Actor Irrfan Khan has been diagnosed with neuroendocrine tumour. On Mar 16, Irrfan Khan revealed about his “rare disease” on Twitter.
Quoting American author Margaret Mitchell, he posted: “Life is under no obligation to give us what we expect.”
“The unexpected makes us grow, which is what the past few days have been about. Learning that I have been diagnosed with NeuroEndocrine Tumour as of now has admittedly been difficult, but the love and strength of those around me and that I found within me has brought me to a place of hope.
“The journey of this is taking me out of the country, and I request everyone to continue to send their wishes. As for the rumours that were floated NEURO is not always about the brain and googling is the easiest way to do research 😉 To those who waited for my words, I hope to be back with more stories to tell,” read his full statement on the micro-blogging site.
While we wish the versatile actor a speedy recovery, here are a few things you must know about neuroendocrine tumour:
1. Neuroendocrine tumors (NETs) are rare tumours that develop in cells of the neuroendocrine system, which is made up of nerve and gland cells and it makes hormones and releases them into the bloodstream.
2. Neuroendocrine cells are present almost everywhere in the body, including lungs, liver, pancreas, oesophagus, stomach, large bowel, small bowel, and appendix.
3. In most cases, neuroendocrine tumours are not diagnosed till they turn cancerous, since they are slow to develop and takes years to grow lethal.
4. Neuroendocrine tumors can be classified into two – functioning tumours and non functioning tumours.
According to Cancer Research UK, “Some NETs produce extra hormones and cause symptoms. These are called functioning tumours. Those that don’t produce extra hormones are called non functioning tumours.”
5. Neuroendocrine tumours can be non-cancerous (benign) or cancerous (malignant). The benign ones develop slowly, while the malignant ones develop faster.
6. There are different types of Neuroendocrine tumors (NETs):
i. Gastrointestinal neuroendocrine tumours (GI NETs), which are mostly carcinoid tumours, and may develop in any part of the gastrointestinal tract, including the small intestine, large intestine and stomach.
ii. Lung neuroendocrine tumours (lung NETs) that are also usually carcinoid tumours.

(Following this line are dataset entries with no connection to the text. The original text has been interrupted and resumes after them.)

-- ==== Sys2Proof/Decode.lean ====
section
/-! DEFINITION. The default opcode values, the decoder (total on any bytes) and the encoder (spec 30_encoding.md). -/

namespace Sys2Proof

/-- The default `OPC` of 30_encoding.md R90. PRESUMED (log 1): the spec marks the thirteen numbers as general knowledge;
everything below but `decode`, `decodeTableWord` and `step` takes the map as an argument. -/
def defaultOpc : OpcodeMap
  | .ldi => 0x82#8
  | .prn => 0x47#8
  | .add => 0xA0#8
  | .mul => 0xA2#8
  | .push => 0x45#8
  | .pop => 0x46#8
  | .call => 0x50#8
  | .ret => 0x11#8
  | .cmp => 0xA7#8
  | .jeq => 0x55#8
  | .jne => 0x56#8
  | .jmp => 0x54#8
  | .hlt => 0x01#8

/-- Every mnemonic once: the keys of the dispatch table (00_scope.md R2). -/
def mnemonics : List Mnemonic :=
  [.ldi, .prn, .add, .mul, .push, .pop, .call, .ret, .cmp, .jeq, .jne, .jmp, .hlt]

/-- The format of each instruction (30_encoding.md R82). -/
def Mnemonic.format : Mnemonic → Format
  | .ldi => .opRI
  | .prn => .opR
  | .add => .opRR
  | .mul => .opRR
  | .push => .opR
  | .pop => .opR
  | .call => .opR
  | .ret => .op
  | .cmp => .opRR
  | .jeq => .opR
  | .jne => .opR
  | .jmp => .opR
  | .hlt => .op

/-- The length in bytes of a format (30_encoding.md R81). -/
def Format.length : Format → Nat
  | .op => 1
  | .opR => 2
  | .opRR => 3
  | .opRI => 3

/-- The mnemonic of an instruction. -/
def Instr.mnemonic : Instr → Mnemonic
  | .ldi _ _ => .ldi
  | .prn _ => .prn
  | .add _ _ => .add
  | .mul _ _ => .mul
  | .push _ => .push
  | .pop _ => .pop
  | .call _ => .call
  | .ret => .ret
  | .cmp _ _ => .cmp
  | .jeq _ => .jeq
  | .jne _ => .jne
  | .jmp _ => .jmp
  | .hlt => .hlt

/-- The length of an instruction: a function of its opcode alone (30_encoding.md R80, R82). -/
def Instr.length (i : Instr) : Nat := i.mnemonic.format.length

/-- Why bytes decode to no instruction. -/
inductive DecodeError where
  /-- The first byte is the opcode of none of the thirteen (30_encoding.md R93). -/
  | unknownOpcode (b : Byte)
  /-- The bytes end before the opcode's last operand byte (30_encoding.md R85, check 2). -/
  | truncated
  deriving DecidableEq, Repr

/-- The dispatch table's look-up: the whole byte is compared, all 8 bits (30_encoding.md R80, R83). -/
def lookupOpcode (opc : OpcodeMap) (b : Byte) : Option Mnemonic :=
  mnemonics.find? fun m => opc m == b

/-- Takes one operand byte (format `OP_R`). -/
def takeOne (f : Byte → Instr) : List Byte → Except DecodeError (Instr × List Byte)
  | r :: rest => .ok (f r, rest)
  | [] => .error .truncated

/-- Takes two operand bytes, first operand first (formats `OP_R_R` and `OP_R_I`). -/
def takeTwo (f : Byte → Byte → Instr) : List Byte → Except DecodeError (Instr × List Byte)
  | a :: b :: rest => .ok (f a b, rest)
  | _ => .error .truncated

/-- The operands that follow the opcode, in the order of 30_encoding.md R82. -/
def decodeOperands (m : Mnemonic) (rest : List Byte) : Except DecodeError (Instr × List Byte) :=
  match m with
  | .ldi => takeTwo .ldi rest
  | .prn => takeOne .prn rest
  | .add => takeTwo .add rest
  | .mul => takeTwo .mul rest
  | .push => takeOne .push rest
  | .pop => takeOne .pop rest
  | .call => takeOne .call rest
  | .ret => .ok (.ret, rest)
  | .cmp => takeTwo .cmp rest
  | .jeq => takeOne .jeq rest
  | .jne => takeOne .jne rest
  | .jmp => takeOne .jmp rest
  | .hlt => .ok (.hlt, rest)

/-- The decoder under the opcode map `opc`: the instruction at the front of the bytes and the bytes after it, or why
there is none. The opcode is looked up before any operand byte is asked for (30_encoding.md R83, R85). -/
def decodeWith (opc : OpcodeMap) : List Byte → Except DecodeError (Instr × List Byte)
  | [] => .error .truncated
  | b :: rest =>
    match lookupOpcode opc b with
    | none => .error (.unknownOpcode b)
    | some m => decodeOperands m rest

/-- The decoder under the default opcode values. -/
def decode : List Byte → Except DecodeError (Instr × List Byte) := decodeWith defaultOpc

/-- The encoder under the opcode map `opc`: opcode lowest, then the operands in assembly order (30_encoding.md R81, R82;
20_memory.md R55). -/
def encodeWith (opc : OpcodeMap) : Instr → List Byte
  | .ldi r v => [opc .ldi, r, v]
  | .prn r => [opc .prn, r]
  | .add a b => [opc .add, a, b]
  | .mul a b => [opc .mul, a, b]
  | .push r => [opc .push, r]
  | .pop r => [opc .pop, r]
  | .call r => [opc .call, r]
  | .ret => [opc .ret]
  | .cmp a b => [opc .cmp, a, b]
  | .jeq r => [opc .jeq, r]
  | .jne r => [opc .jne, r]
  | .jmp r => [opc .jmp, r]
  | .hlt => [opc .hlt]

/-- The encoder under the default opcode values. -/
def encode : Instr → List Byte := encodeWith defaultOpc

/-- Byte `k` of an instruction whose bits are `w`, bits above `nbits` being 0: bits `8k+7 .. 8k`, byte 0 being the byte
at the lowest address. -/
def tableByte (nbits w k : Nat) : Byte := BitVec.ofNat 8 ((w % 2 ^ nbits) >>> (8 * k))

/-- The three bytes of an opcode-table word, operand bytes beyond the table's bits being zero; three bytes is the longest
instruction (30_encoding.md R80). -/
def tableBytes (nbits w : Nat) : List Byte :=
  [tableByte nbits w 0, tableByte nbits w 1, tableByte nbits w 2]

/-- What the decoder reads from an opcode-table word. -/
def decodeTableWord (nbits w : Nat) : Option Instr :=
  match decode (tableBytes nbits w) with
  | .ok (i, _) => some i
  | .error _ => none

end Sys2Proof
end

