-- ==== Sys2Proof/Machine/Platform.lean ====
section
/-! DEFINITION. The core's interfaces to the outside as pure functions: load, reset, status and output port
(spec 70_reset_and_hazards.md R210, R218 to R222). None is a step of the core. -/

namespace Sys2Proof.Machine

/-- Every address once, 0 first. -/
def addresses : List Byte := (List.range Config.memSize).map (BitVec.ofNat 8)

/-- The memory that holds `IMAGE` at every address (20_memory.md R62). -/
def imageMemory (image : Byte → Byte) : Memory :=
  addresses.foldr (fun a m => m.write a (image a)) ⟨[]⟩

/-- The loader's convention: the program's bytes from address 0 upward, 0x00 above them (70_reset_and_hazards.md R219;
the fill is PRESUMED, log 2). -/
def programImage (bytes : List Byte) (a : Byte) : Byte := bytes.getD a.toNat Memory.unlisted

/-- A program of more than 256 bytes defines no image (70_reset_and_hazards.md R219, open behaviour I13; log 16). -/
def loadProgram (bytes : List Byte) : Option Memory :=
  if bytes.length ≤ Config.memSize then some (imageMemory (programImage bytes)) else none

/-- Reset asserted in any state, with the loader supplying `IMAGE` before it is released (70_reset_and_hazards.md R210,
10_state.md R37): the reset values and the new memory, and nothing of the state before. -/
def applyReset (image : Memory) (_before : State) : State := { State.reset with mem := image }

/-- The exit status the host derives: 0 for Halted, `EXIT_FAULT` for every fault, none for a run that has not ended
(70_reset_and_hazards.md R222). A host convention (log 14). -/
def exitStatus (exitFault : Nat) (s : State) : Option Nat :=
  match s.status with
  | .running => none
  | .halted => some 0
  | .faulted => some exitFault

/-- What the host's diagnostic names: cause code, opcode and pc of the fault (70_reset_and_hazards.md R222). -/
def faultReport (s : State) : Option (Nat × Byte × Byte) :=
  s.faultCause.map fun c => (c.code, s.faultOpcode, s.faultPc)

/-- The host's rendering of one PRN value: the unsigned decimal numeral and a line break (70_reset_and_hazards.md R221).
Decimal is PRESUMED (log 14). Which characters make the line break the spec does not say (91_not_in_source.md N8); the one
character line feed is a DESIGN CHOICE (log 19). Not behaviour of the core. -/
def renderByte (v : Byte) : String := Nat.repr v.toNat ++ "\n"

/-- The whole output as text, oldest value first (70_reset_and_hazards.md R221). -/
def renderOut (s : State) : String := String.join (s.out.map renderByte)

end Sys2Proof.Machine
end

They develop in the (bronchi).
iii. pancreatic neuroendocrine tumours (pNETs) are rare ones and include insulinomas, gastrinomas, glucagonomas, VIPomas, and somatostatinoma. Some may also develop outside the pancreas, in the ovaries, kidneys, stomach and liver.
iv. Other rare Neuroendocrine tumors (NETs) may form in the thyroid gland (medullary thyroid tumours), skin (Merkel cell cancer), pituitary gland and parathyroid gland.
7. As per The Canadian Cancer Society, symptoms of Neuroendocrine tumors (NETs) vary according to their types.
8. GI NET symptoms include discomfort or pain in the abdomen or rectum, nausea and vomiting, diarrhea, bleeding from the rectum or blood in the stool, anemia, fatigue, heartburn, indigestion, stomach ulcers, weight loss and constipation.
9. Symptoms of lung NETs include old cough, blood in cough, breathing difficulties, fatigue and pneumonia.
10. pNETs can be suspected when there is low blood sugar levels, high blood sugar levels, stomach ulcers, weight loss, itchy skin, jaundice and blood clots.
11. Treatment for NETs include surgery, chemotherapy and/or drug treatment.
12. Though causes of NETs are unknown, Cancer Research UK say people who have one of the rare family syndromes – multiple endocrine neoplasia type 1, neurofibromatosis type 1 or von Hippel-Lindau syndrome – have a higher risk of developing NETs.
“We also know from research that if one of your parents has had a NET your risk of developing it increases slightly. It’s important to remember these are rare tumours, so even if your relative has a NET, your own risk is still very small,” says the cancer research and awareness organization.